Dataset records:
========================================
-- ==== Sys2Proof/Machine/State.lean ====
section
/-! DEFINITION. The state of the ICTC and of the agents around it, as plain data, and the state after reset
(spec 10_state.md R20 to R48, R52; 20_memory.md R70; 70_reset_and_hazards.md R230). -/

namespace Sys2Proof.Machine

/-- Why the machine stops with a fault. -/
inductive Fault where
  /-- Raised by a host store that lands in an image or stream region of the running command (U5): a race whose
  outcome the spec leaves unspecified. Safe. -/
  | regionRace
  deriving DecidableEq, Repr

/-- Why the machine refuses to go on. -/
inductive Refusal where
  /-- Raised by an arm of `exec` whose instruction has no meaning yet. Safe. -/
  | notModelled (mnemonic : String)
  /-- Raised by SEQ_COMPRESS and SEQ_DECOMPRESS when the image and the stream region overlap (U5, treatment `refuse`). Safe. -/
  | regionsOverlap
  /-- Raised by a host register access while the reset input is asserted (U10, treatment `refuse`). Safe. -/
  | accessDuringReset
  deriving DecidableEq, Repr

/-- The error names of R201; ERRCODE 0 (NONE) is no error and code 15 is reserved. -/
inductive ErrCode where
  | invalidQuality | corruptBlockCount | corruptRunSum | unknownCode | corruptCodebook | illegalCommand
  | invalidGeometry | streamOverflow | codebookFull | pairForm | qmatInvalid | busError | unknownValue
  | cbIndexRange
  deriving DecidableEq, Repr

/-- The phase of a sequence (R48). -/
inductive Phase where
  | none | blocks | build | subst | validate
  deriving DecidableEq, Repr

/-- A transaction of the ICTC: a master-port access (R73) or a transform request (R121). -/
inductive Request where
  | read8 (a : Addr)
  | read32 (a : Addr)
  | write8 (a : Addr) (v : Byte)
  | write32 (a : Addr) (w : Word)
  | txFwd (x : Block 32)
  | txInv (x : Block 32)
  deriving DecidableEq, Repr

/-- The Sequencer's hidden state (R48); `cmd = none` is `idle`, so BUSY is `cmd.isSome` (log 19). -/
structure Sequencer where
  cmd      : Option Word
  phase    : Phase
  row      : Nat
  col      : Nat
  j        : Nat
  sum      : Nat
  inflight : Option Request
  deriving DecidableEq, Repr

/-- The Sequencer with no command. R52 gives `cmd = idle` and nothing in flight; R48 says that `phase`, `cur`, `j` and `sum` are
reset at the start of a command and gives no values: no phase, block (0, 0), 0 and 0 are the model's choice (log 25). -/
def Sequencer.idle : Sequencer :=
  { cmd := none, phase := .none, row := 0, col := 0, j := 0, sum := 0, inflight := none }

/-- One codebook entry (R40). -/
structure Entry where
  value  : Value
  weight : BitVec 32
  code   : Option Code
  deriving DecidableEq, Repr

/-- The STATUS flags but BUSY (R27), and the error record (R28, R29). -/
structure Status where
  done    : Bool
  err     : Bool
  sat     : Bool
  ovf     : Bool
  qv      : Bool
  errCode : BitVec 4
  errInfo : Word
  deriving DecidableEq, Repr

/-- The host-visible registers with storage of their own (R26, R31, R32, R34 to R37, R39). -/
structure Regs where
  irqEn    : Bool
  quality  : BitVec 8
  width    : BitVec 16
  height   : BitVec 16
  imgBase  : Addr
  strmBase : BitVec 30
  strmCap  : BitVec 32
  strmLen  : BitVec 32
  blkRow   : BitVec 14
  blkCol   : BitVec 14
  blkDone  : BitVec 32
  strmPtr  : BitVec 32
  cbIndex  : BitVec 16
  cbValue  : Value
  cbCode   : Code
  cbWeight : BitVec 32
  deriving DecidableEq, Repr

/-- How the Memory agent answers one master-port access (R77, R84; log 6). -/
inductive MemResponse where
  /-- As ordinary memory does (R74). -/
  | ordinary
  /-- A read is answered with this word instead (U4, "reads return whatever the Memory agent returns"). -/
  | returns (w : Word)
  /-- An error response; `landed` says whether a write so answered changed memory (U7). -/
  | error (landed : Bool)
  deriving DecidableEq, Repr

/-- One transaction of the host (R17, R49, R230). -/
inductive HostOp where
  /-- A register-port write with its byte strobes. -/
  | write (off : BitVec 12) (strb : BitVec 4) (data : Word)
  /-- A register-port read. -/
  | read (off : BitVec 12)
  /-- The host's own store of a byte to external memory (MEM8 of R102). -/
  | store (a : Addr) (b : Byte)
  /-- The reset input `rst` is asserted. -/
  | assertReset
  /-- The reset input `rst` is released. -/
  | releaseReset
  deriving DecidableEq, Repr

/-- A host transaction still to come. `gap = none`: it waits until the Sequencer is idle. `gap = some k`: it lands
while the running command's k-th transaction from here is outstanding (at once for 0), or once idle (log 2). -/
structure HostEvent where
  gap : Option Nat
  op  : HostOp
  deriving DecidableEq, Repr

/-- A response of the host register port (R49); a write's data is 0. -/
structure HostResponse where
  error : Bool
  data  : Word
  deriving DecidableEq, Repr

/-- The whole machine. -/
structure State where
  regs    : Regs
  status  : Status
  cbuf    : Block 32
  qbuf    : Block 16
  zbuf    : Block 16
  pbuf    : Block 32
  pcount  : BitVec 7
  qmat    : Block 16
  cb      : List Entry
  seq     : Sequencer
  /-- External memory (R70): see `Memory.wf`. -/
  mem     : List Host.Cell
  /-- The Memory agent's answers to the coming master-port accesses; when it runs out, `ordinary`. -/
  memResp : List MemResponse
  /-- The transactions issued so far, newest first (R78, R180). -/
  busLog  : List Request
  /-- The level of the reset input (R230). -/
  rst     : Bool
  hostIn  : List HostEvent
  /-- The host port's responses so far, newest first. -/
  hostOut : List HostResponse
  /-- How many free values have been drawn (log 7). -/
  draws   : Nat
  /-- `P_CB_DEPTH` of this build less one (R3, R7): a parameter, which no step changes (R18; log 22). -/
  cbDepthLessOne : Fin 65536
  deriving DecidableEq, Repr

/-- The registers after reset (R52). -/
def Regs.reset : Regs :=
  { irqEn := false, quality := 0, width := 0, height := 0, imgBase := 0, strmBase := 0, strmCap := 0, strmLen := 0
    blkRow := 0, blkCol := 0, blkDone := 0, strmPtr := 0
    cbIndex := 0, cbValue := 0, cbCode := { len := 0, bits := 0 }, cbWeight := 0 }

/-- The flags and the error record after reset (R52). -/
def Status.reset : Status :=
  { done := false, err := false, sat := false, ovf := false, qv := false, errCode := 0, errInfo := 0 }

/-- The machine right after the power-up reset (R52, R230), of the reference build (R7). The buffers' zeros are the model's own
choice (log 3). -/
def State.reset : State :=
  { regs := Regs.reset
    status := Status.reset
    cbuf := Vector.replicate 64 0
    qbuf := Vector.replicate 64 0
    zbuf := Vector.replicate 64 0
    pbuf := Vector.replicate 64 0
    pcount := 0
    qmat := Vector.replicate 64 0
    cb := []
    seq := Sequencer.idle
    mem := []
    memResp := []
    busLog := []
    rst := false
    hostIn := []
    hostOut := []
    draws := 0
    cbDepthLessOne := Config.referenceDepthLessOne }

end Sys2Proof.Machine
end

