-- ==== Sys2Proof/Machine/Sequencer.lean ====
section
/-! DEFINITION. NOP, SEQ_COMPRESS and SEQ_DECOMPRESS (spec 46_sequencer.md R181 to R183). -/

namespace Sys2Proof.Machine

/-- NOP (R181). -/
def execNop (s : State) : Host.Outcome State Fault Refusal := finish (.ok () s)

/-! ### The Sequencer's hidden state during a sequence (R48) -/

/-- A phase begins at stream word 0 of its pass: STRM_PTR is 0. -/
def State.startPass (p : Phase) (s : State) : State :=
  { s with seq := { s.seq with phase := p, j := 0 }, regs := { s.regs with strmPtr := 0 } }

/-- The cursor moves to block `b` in row-major order (R14, R184). -/
def State.atBlock (b : Nat) (s : State) : State :=
  { s with seq := { s.seq with row := b / blkCols s.regs, col := b % blkCols s.regs } }

/-- `j <- j + 1; STRM_PTR <- j`. -/
def State.nextWord (s : State) : State :=
  { s with seq := { s.seq with j := s.seq.j + 1 }, regs := { s.regs with strmPtr := pat32 (s.seq.j + 1) } }

/-- `BLK_DONE <- BLK_DONE + 1` (R37). -/
def State.blockDone (s : State) : State := { s with regs := { s.regs with blkDone := s.regs.blkDone + 1 } }

/-- The register checks both sequences begin with: quality, then size (R202). -/
def checkSequence (r : Regs) : Except (ErrCode × Word) Unit :=
  if !qualityLegal r then .error (.invalidQuality, pat32 r.quality.toNat) else checkGeometry false r

/-- A sequence's image and stream regions must not overlap (R76, U5, treatment `refuse`; log 13). -/
def checkRegions (image stream : Region) (s : State) : Run Unit :=
  if overlaps image stream then .refused .regionsOverlap else .ok () s

/-- The end of a sequence: the scratch buffers and PCOUNT are unspecified, with or without error (U8; log 10). -/
def sequenceEnd (r : Run Unit) : Run Unit := r.atEnd State.freeScratch fun _ s => s.freeScratch

/-! ### SEQ_COMPRESS (R182) -/

/-- The stream writes of one block: value-form words, STREAM_OVERFLOW rather than word index STRM_CAP. -/
def streamPairs : List Word → State → Run Unit
  | [], s => .ok () s
  | w :: ws, s =>
    if s.regs.strmCap.toNat ≤ s.seq.j then .raised .streamOverflow s.regs.strmCap s
    else (memWrite32 (strmAddr s.regs s.seq.j) w s).bind fun _ s => streamPairs ws s.nextWord

/-- The stages of one block in phase BLOCKS, in order (R182, R184). -/
def compressBlock (b : Nat) (s : State) : Run Unit :=
  let s := s.atBlock b
  (fetchBlock s.seq.row s.seq.col s).bind fun _ s =>
  (bodyTxFwd s).bind fun _ s =>
  (bodyQuant s).bind fun _ s =>
  (bodyZzFlat s).bind fun _ s =>
  (bodyRleEnc s).bind fun _ s =>
  (bodyCbAccum s).bind fun _ s =>
  (streamPairs (validPairs s) s).bind fun _ s => .ok () s.blockDone

/-- One word of phase SUBST: read back, value to code, write (R182). -/
def substWord (t : Nat) (s : State) : Run Unit :=
  (memRead32 (strmAddr s.regs t) s).bind fun w s =>
    if lenField w ≠ 0 then .raised .pairForm (pat32 t) s
    else
      match codeOf s.cb (symField w) with
      | none => .raised .unknownValue (pat32 t) s
      | some c =>
        (memWrite32 (strmAddr s.regs t) (encodedWord c w) s).bind fun _ s =>
          .ok () { s with regs := { s.regs with strmPtr := pat32 (t + 1) } }

/-- CB emptied, and the start of phase BLOCKS. -/
def State.startCompress (s : State) : State :=
  let s := s.startPass .blocks
  { s with cb := [], regs := { s.regs with blkDone := 0 } }

/-- The start of phase SUBST: STRM_PTR is 0 and `j` keeps the number of words (R182). The cursor stays at the last block, as in phase
BUILD (R48 does not say; log 31, DESIGN CHOICE). -/
def State.startSubst (s : State) : State :=
  { s with seq := { s.seq with phase := .subst }, regs := { s.regs with strmPtr := 0 } }

/-- Phase BUILD: the aggregation barrier, after every block has been accumulated (R185). -/
def buildPhase (s : State) : Run Unit := bodyCbBuild { s with seq := { s.seq with phase := .build } }

/-- `STRM_LEN <- j`. -/
def State.setStrmLen (s : State) : State := { s with regs := { s.regs with strmLen := pat32 s.seq.j } }

/-- SEQ_COMPRESS without its end (R182). -/
def bodySeqCompress (s : State) : Run Unit :=
  (ofCheck (checkSequence s.regs) s).bind fun _ s =>
  (checkRegions (imageRegion s.regs) (streamRegionCap s.regs) s).bind fun _ s =>
  (bodyQgen s).bind fun _ s =>
  (forCount compressBlock (blkCount s.regs) 0 s.startCompress).bind fun _ s =>
  (buildPhase s).bind fun _ s =>
  (forCount substWord s.seq.j 0 s.startSubst).bind fun _ s => .ok () s.setStrmLen

/-- SEQ_COMPRESS (R182). -/
def execSeqCompress (s : State) : Host.Outcome State Fault Refusal := finish (sequenceEnd (bodySeqCompress s))

/-! ### SEQ_DECOMPRESS (R183) -/

/-- `sum <- v` (R48). -/
def State.setSum (v : Nat) (s : State) : State := { s with seq := { s.seq with sum := v } }

/-- The inner loop of phase VALIDATE, with `left = STRM_LEN - j` words still to come: `left = 0` is `j >= STRM_LEN`. -/
def validateWords : Nat → State → Run Unit
  | 0, s => .raised .corruptBlockCount (pat32 s.seq.j) s
  | left + 1, s =>
    (memRead32 (strmAddr s.regs s.seq.j) s).bind fun w s =>
      if lenField w = 0 then .raised .pairForm (pat32 s.seq.j) s
      else if (lookupCode s.cb { len := lenField w, bits := symField w }).isNone then .raised .unknownCode (pat32 s.seq.j) s
      else if (runField w).toNat = 0 ∨ 64 < s.seq.sum + (runField w).toNat then .raised .corruptRunSum (pat32 s.seq.j) s
      else
        let s := (s.setSum (s.seq.sum + (runField w).toNat)).nextWord
        if eobField w then
          if s.seq.sum ≠ 64 then .raised .corruptRunSum (pat32 (s.seq.j - 1)) s else .ok () s
        else validateWords left s

/-- One block of phase VALIDATE. R183 loops over its number without ROW and COL, so which block `cur` (R48) names meanwhile is open:
the model leaves the cursor at block (0, 0), which nothing reads (log 31, DESIGN CHOICE). -/
def validateBlock (_ : Nat) (s : State) : Run Unit := validateWords (s.regs.strmLen.toNat - s.seq.j) (s.setSum 0)

/-- Phase VALIDATE (R183): no image byte is written in it. -/
def validatePhase (s : State) : Run Unit :=
  (forCount validateBlock (blkCount s.regs) 0 (s.startPass .validate)).bind fun _ s =>
    if s.seq.j ≠ s.regs.strmLen.toNat then .raised .corruptBlockCount (pat32 s.seq.j) s else .ok () s

/-- The stream reads of one block in phase BLOCKS, into PBUF from index `m` on, with `left = STRM_LEN - j`. -/
def readPairs : Nat → Nat → State → Run Nat
  | 0, _, s => .raised .corruptBlockCount (pat32 s.seq.j) s
  | left + 1, m, s =>
    if m = 64 then .raised .corruptRunSum (pat32 s.seq.j) s
    else
      (memRead32 (strmAddr s.regs s.seq.j) s).bind fun w s =>
        let s := { s with pbuf := s.pbuf.setIfInBounds m (maskPair w) }.nextWord
        if eobField w then .ok (m + 1) s else readPairs left (m + 1) s

/-- The stages of one block in phase BLOCKS, in order (R183, R184). An error of a body ends the sequence with that error, its
ERRINFO a PBUF index or PCOUNT (log 28). -/
def decompressBlock (b : Nat) (s : State) : Run Unit :=
  (readPairs (s.regs.strmLen.toNat - s.seq.j) 0 (s.atBlock b)).bind fun m s =>
  (bodyCbDecode { s with pcount := BitVec.ofNat 7 m }).bind fun _ s =>
  (bodyRleDec s).bind fun _ s =>
  (bodyZzUnflat s).bind fun _ s =>
  (bodyDequant s).bind fun _ s =>
  (bodyTxInv s).bind fun _ s =>
  (storeBlock s.seq.row s.seq.col s).bind fun _ s => .ok () s.blockDone

/-- `BLK_DONE <- 0`. -/
def State.clearBlkDone (s : State) : State := { s with regs := { s.regs with blkDone := 0 } }

/-- SEQ_DECOMPRESS without its end (R183). -/
def bodySeqDecompress (s : State) : Run Unit :=
  (ofCheck (checkSequence s.regs) s).bind fun _ s =>
  (checkRegions (imageRegion s.regs) (streamRegionLen s.regs) s).bind fun _ s =>
  (bodyQgen s).bind fun _ s =>
  (validatePhase s.clearBlkDone).bind fun _ s =>
  forCount decompressBlock (blkCount s.regs) 0 (s.startPass .blocks)

/-- SEQ_DECOMPRESS (R183). -/
def execSeqDecompress (s : State) : Host.Outcome State Fault Refusal := finish (sequenceEnd (bodySeqDecompress s))

end Sys2Proof.Machine
end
========================================
Your task is to retype the entries verbatim, starting with the line that holds "if eobField w then .ok" and stopping after the line that holds "SEQ_DECOMPRESS (R183). -/".

Solved exercise:
        if eobField w then .ok (m + 1) s else readPairs left (m + 1) s

/-- The stages of one block in phase BLOCKS, in order (R183, R184). An error of a body ends the sequence with that error, its
ERRINFO a PBUF index or PCOUNT (log 28). -/
def decompressBlock (b : Nat) (s : State) : Run Unit :=
  (readPairs (s.regs.strmLen.toNat - s.seq.j) 0 (s.atBlock b)).bind fun m s =>
  (bodyCbDecode { s with pcount := BitVec.ofNat 7 m }).bind fun _ s =>
  (bodyRleDec s).bind fun _ s =>
  (bodyZzUnflat s).bind fun _ s =>
  (bodyDequant s).bind fun _ s =>
  (bodyTxInv s).bind fun _ s =>
  (storeBlock s.seq.row s.seq.col s).bind fun _ s => .ok () s.blockDone

/-- `BLK_DONE <- 0`. -/
def State.clearBlkDone (s : State) : State := { s with regs := { s.regs with blkDone := 0 } }

/-- SEQ_DECOMPRESS without its end (R183). -/
def bodySeqDecompress (s : State) : Run Unit :=
  (ofCheck (checkSequence s.regs) s).bind fun _ s =>
  (checkRegions (imageRegion s.regs) (streamRegionLen s.regs) s).bind fun _ s =>
  (bodyQgen s).bind fun _ s =>
  (validatePhase s.clearBlkDone).bind fun _ s =>
  forCount decompressBlock (blkCount s.regs) 0 (s.startPass .blocks)

/-- SEQ_DECOMPRESS (R183). -/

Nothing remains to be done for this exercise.